In the past, severe convective storm losses in the aggregate didn’t approach those of a major hurricane or earthquake, but now they are “on par with a Hurricane Ian-level single event,” said Jon Schneyer, Boston-based director of catastrophe response at CoreLogic Inc.

If there’s a $50 billion single loss event in addition to an aggregate $50 billion severe convective storm loss, that would hit insurers’ underwriting profitability, he said.

Exposure growth

Exposure growth, rather than climate change, is driving the annual increase in insured severe convective storm losses, experts say. Annual insured losses related to the storms in the U.S. have increased by about 8% a year since 2008, according to Swiss Re. 

The effects of climate change on the peril are not clear, Ms. Tolwinski-Ward said. “For flood, we know that a warmer atmosphere holds more water, and so floods are likely to increase. … For severe thunderstorm, there’s not quite such a clear science yet,” she said. 

Even though the residential line of business is the primary driver of severe convective storm losses, there are growing concerns about commercial exposures.

“When you have these big storm systems go across large parts of Nebraska, Oklahoma, and there’s hail and wind, it’s going to hit a lot more homes and more commercial properties, like big distribution centers,” Mr. Schneyer said. 

Distribution facilities are getting much larger, with massive roof areas, Mr. Buyze said. “They’re building a million square feet and up. That’s a really large footprint for a storm to hit, whether it’s hail or tornado. You’re just increasing the chances for the loss to go up in those areas,” he said.

Another factor that may be driving higher losses is that there is no standard meteorological definition of a severe convective storm event, and the industry’s definition of a catastrophe is arbitrary, Ms.

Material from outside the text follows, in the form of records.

-- ==== Sys2Proof/Machine/DramOps.lean ====
section
/-! DEFINITION. DRAM as its users see it (R519-R535): address mapping, reads with errors, the real-time ports and panic, and what
panic does to the flow slices (R281-R283). -/
namespace Sys2Proof.Machine

/-! ## Slices under panic -/

def State.slc (s : State) (i : Nat) : Slice := s.flow.slices.get Slice.init i
def State.setSlice (s : State) (i : Nat) (x : Slice) : State :=
  { s with flow := { s.flow with slices := s.flow.slices.put Slice.init i x } }
def State.modSlice (s : State) (i : Nat) (f : Slice → Slice) : State := s.setSlice i (f (s.slc i))

/-- Sets a bit of `STATUS` [11:0] and, where it becomes 1, of `STICKY`. -/
def State.flowStatus (s : State) (f : Fld) (i off : Nat) (b : Bool) : State :=
  let s1 := s.setBit f i b
  if b then s1.setBit R.FLOW.STICKY.SEEN (off + i) true else s1

/-- N of a slice. -/
def State.nOf (s : State) (i : Nat) : Nat := 2 ^ s.fld (R.FLOW.SAMPLE_STATE.LOG2N i)
def log2n (n : Nat) : Nat := Nat.log2 n
/-- N changes: the counter C restarts (R281). -/
def State.setN (s : State) (i l : Nat) : State :=
  (s.set (R.FLOW.SAMPLE_STATE.LOG2N i) l).modSlice i fun x => { x with c := 0, nAt := s.mono }
/-- The slice's DRAM port raises panic (R281). -/
def State.panicRise (s : State) (i : Nat) : State :=
  let s1 := (s.flowStatus R.FLOW.STATUS.PANIC i 8 true).modSlice i fun x => { x with panicAt := some s.mono }
  if s.nOf i = 1 then (s1.setN i 1).detect 209
  -- N stays 2, and so does C; the STEP of the new episode runs from here
  else if s.nOf i = 2 then s1.modSlice i fun x => { x with nAt := s.mono }
  else s1.setN i 1
/-- Panic clears: deferral ends at once (R283). -/
def State.panicFall (s : State) (i : Nat) : State :=
  ((s.setBit R.FLOW.STATUS.PANIC i false).setBit R.FLOW.SAMPLE_STATE.DEFER i false).modSlice i fun x =>
    { x with panicAt := none, calmAt := s.mono }
/-- Inserts are deferred on the slice. -/
def State.deferring (s : State) (i : Nat) : Bool := s.bit R.FLOW.SAMPLE_STATE.DEFER i

/-! ## Addresses and reads -/

/-- The first address of DRAM and its end (R586). -/
def dramBase : Nat := 0x1000000000
def State.dramEnd (s : State) : Nat :=
  match s.variant with
  | .v32 => 0x1700000000
  | .v16 => 0x1380000000

/-- The width N of the row set (R526). -/
def State.rowBits (s : State) : Nat :=
  match s.variant with
  | .v32 => 24
  | .v16 => 23

/-- Where a DRAM address lies (R526): channel, bank, row, and the byte offset within the row. -/
def State.dramPlace (s : State) (a : Nat) : Nat × Nat × Nat × Nat :=
  let o := a - dramBase
  let q := o / 64 % 28
  let p := o / 64 / 28
  let n := s.rowBits
  let off := 64 * q + o % 64
  match s.fld R.DRAM.MAP.ORDER with
  | 0 => (bitsOf p 0 5, bitsOf p 5 4, bitsOf p 9 (n - 9), off)
  | 1 => (bitsOf p 4 5, bitsOf p 0 4, bitsOf p 9 (n - 9), off)
  | 2 => (bitsOf p (n - 5) 5, bitsOf p (n - 9) 4, bitsOf p 0 (n - 9), off)
  | _ => (bitsOf p 0 5 ^^^ bitsOf p 16 5, bitsOf p 5 4 ^^^ bitsOf p 9 4, bitsOf p 9 (n - 9), off)

/-- The controller of a DRAM address: its package (R519). -/
def State.ctrlOf (s : State) (a : Nat) : Nat := (s.dramPlace a).1 / 4

/-- A corrected read (R521). -/
def State.readCorrected (s : State) (a : Nat) : State := s.bump (R.DRAM.CE_COUNT.COUNT (s.ctrlOf a))

/-- A read that is uncorrectable again after its retry (R521, R542). -/
def State.readFailed (s : State) (a : Nat) : State :=
  let c := s.ctrlOf a
  let s1 := ((s.bump (R.DRAM.RD_RETRIES.COUNT c)).bump (R.DRAM.UE_COUNT.COUNT c)).setB (R.DRAM.STICKY.UE_SEEN c) true
  let s2 := (s1.set (R.DRAM.UE_ADDR_LO.ADDR c) (a % 2 ^ 32)).set (R.DRAM.UE_ADDR_HI.ADDR c) (a / 2 ^ 32)
  (s2.raise (184 + c)).detect (224 + c)

/-- The blocks that a span touches. -/
def blocksOf (a n : Nat) : List Nat := if n = 0 then [] else (List.range ((a + n - 1) / 64 - a / 64 + 1)).map (a / 64 + ·)

/-- A block is uncorrectable. -/
def State.badSpan (s : State) (a n : Nat) : Option Nat := (blocksOf a n).find? fun b => decide (b ∈ s.dram.hard)

/-- A read of `n` bytes at `a`: the reports of R521, and whether the data is good. -/
def State.memRead (s : State) (a n : Nat) : State × Bool :=
  match s.badSpan a n with
  | some b => (if dramBase ≤ a then s.readFailed (64 * b) else s, false)
  | none =>
    (s.each ((blocksOf a n).filter fun b => decide (b ∈ s.dram.soft)) fun s b =>
      if dramBase ≤ a then s.readCorrected (64 * b) else s, true)

/-- The blocks that a span covers in part: a write of it reads and modifies them (R522). -/
def partBlocks (a n : Nat) : List Nat := (blocksOf a n).filter fun b => !decide (a ≤ 64 * b ∧ 64 * b + 64 ≤ a + n)

/-- The reads within writes of less than a block that find a correctable error (R521, R522). -/
def State.partCorrected (s : State) (a n : Nat) : State :=
  s.each ((partBlocks a n).filter fun b => decide (b ∈ s.dram.soft ∧ dramBase ≤ 64 * b)) fun s b => s.readCorrected (64 * b)

/-- A write of a whole block, or of part of a sound one, leaves it sound (R521, R522). -/
def State.wroteBlocks (s : State) (a n : Nat) : State :=
  let bs := blocksOf a n
  { s with dram := { s.dram with
    soft := s.dram.soft.filter (fun b => decide (b ∉ bs)),
    hard := s.dram.hard.filter (fun b => !(decide (b ∈ bs) && decide (a ≤ 64 * b ∧ 64 * b + 64 ≤ a + n))) } }

/-- The hardware writes bytes: a block written in part is read first, with the reports of R521, and where that read is uncorrectable it
stays so (R522). -/
def State.memPut (s : State) (a : Nat) (l : List Byte) : State :=
  let s1 := s.each ((partBlocks a l.length).filter fun b => decide (b ∈ s.dram.hard ∧ dramBase ≤ 64 * b)) fun s b => s.readFailed (64 * b)
  ((s1.partCorrected a l.length).wroteBlocks a l.length).putBytes a l

/-- The area from `lo` up to `hi` is cleared, or loses its contents; its blocks are sound then. -/
def State.clearArea (s : State) (lo hi : Nat) : State :=
  let out := fun b : Nat => !decide (lo ≤ 64 * b ∧ 64 * b < hi)
  { s with mem := s.mem.drop (fun a => decide (lo ≤ a ∧ a < hi)),
           dram := { s.dram with soft := s.dram.soft.filter out, hard := s.dram.hard.filter out } }

/-- A block's present errors become correctable or uncorrectable ones. -/
def State.softBlock (s : State) (b : Nat) : State :=
  { s with dram := { s.dram with soft := if b ∈ s.dram.soft then s.dram.soft else b :: s.dram.soft } }
def State.hardBlock (s : State) (b : Nat) : State :=
  { s with dram := { s.dram with hard := if b ∈ s.dram.hard then s.dram.hard else b :: s.dram.hard } }

/-! ## Real-time ports -/

/-- A real-time port is in panic (R533). -/
def State.inPanic (s : State) (r : Nat) : Bool := s.bit R.DRAM.PANIC_STATUS.PORTS r
def State.anyPanic (s : State) : Bool := decide (s.fld R.DRAM.PANIC_STATUS.PORTS ≠ 0)

/-- Shows a port's panic, in `FLOW.STATUS` too for the flow slices (R534). -/
def State.showPanic (s : State) (r : Nat) (b : Bool) : State :=
  let s1 := s.setBit R.DRAM.PANIC_STATUS.PORTS r b
  if r < 4 then (if b then s1.panicRise r else s1.panicFall r) else s1

/-- A real-time port issues `n` requests, and enters panic when its queue reaches HI (R532-R534). -/
def State.rtIssue (s : State) (r n : Nat) : State :=
  let q := min 256 (s.dram.queue.get 0 r + n)
  let s1 := { s with dram := { s.dram with queue := s.dram.queue.put 0 r q } }
  if s1.eff R.DRAM.PANIC.HI ≤ q ∧ !s1.inPanic r then
    ((((s1.showPanic r true).setBit R.DRAM.PANIC_STICKY.SEEN r true).bump (R.DRAM.PANIC_EPISODES_r.COUNT r)).raise 192).detect 232
  else s1

/-- LO, which counts as its reset value when it is not below HI (R544, R13). -/
def State.panicLo (s : State) : Nat :=
  let lo := s.fld R.DRAM.PANIC.LO
  if lo < s.eff R.DRAM.PANIC.HI then lo else s.dealt.get 64 R.DRAM.PANIC.LO.key

/-- `n` requests of a real-time port complete; it leaves panic when its queue falls to LO (R533, R534). -/
def State.rtDone (s : State) (r n : Nat) : State :=
  let q := s.dram.queue.get 0 r - n
  let s1 := { s with dram := { s.dram with queue := s.dram.queue.put 0 r q } }
  if q ≤ s1.panicLo ∧ s1.inPanic r then
    let s2 := s1.showPanic r false
    if s2.anyPanic then s2 else s2.raise 193
  else s1

/-- The lowest and the highest junction of each band, in tenths of a degree (R60, R65). -/
def bandLo (b : Nat) : Int := [-400, -100, 200, 500, 850].getD b 0
def bandHi (b : Nat) : Int := [-100, 200, 500, 850, 1250].getD b 0

/-- The band that a junction temperature uses at the Deal: a border uses the lower band (R60). -/
def bandOf (t : Int) : Nat := if t ≤ -100 then 0 else if t ≤ 200 then 1 else if t ≤ 500 then 2 else if t ≤ 850 then 3 else 4

end Sys2Proof.Machine
end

Clark said.

“Plenty of companies get significant losses, even if it’s not officially a ‘catastrophe,’” she said.

Verisk’s Property Claim Services unit designates an event a catastrophe for the industry when claims reach a threshold currently set at $25 million. 

Ted Gregory, director of operations for PCS at Verisk, said in an email that PCS is exploring potentially modifying the monetary threshold for its catastrophe event designation.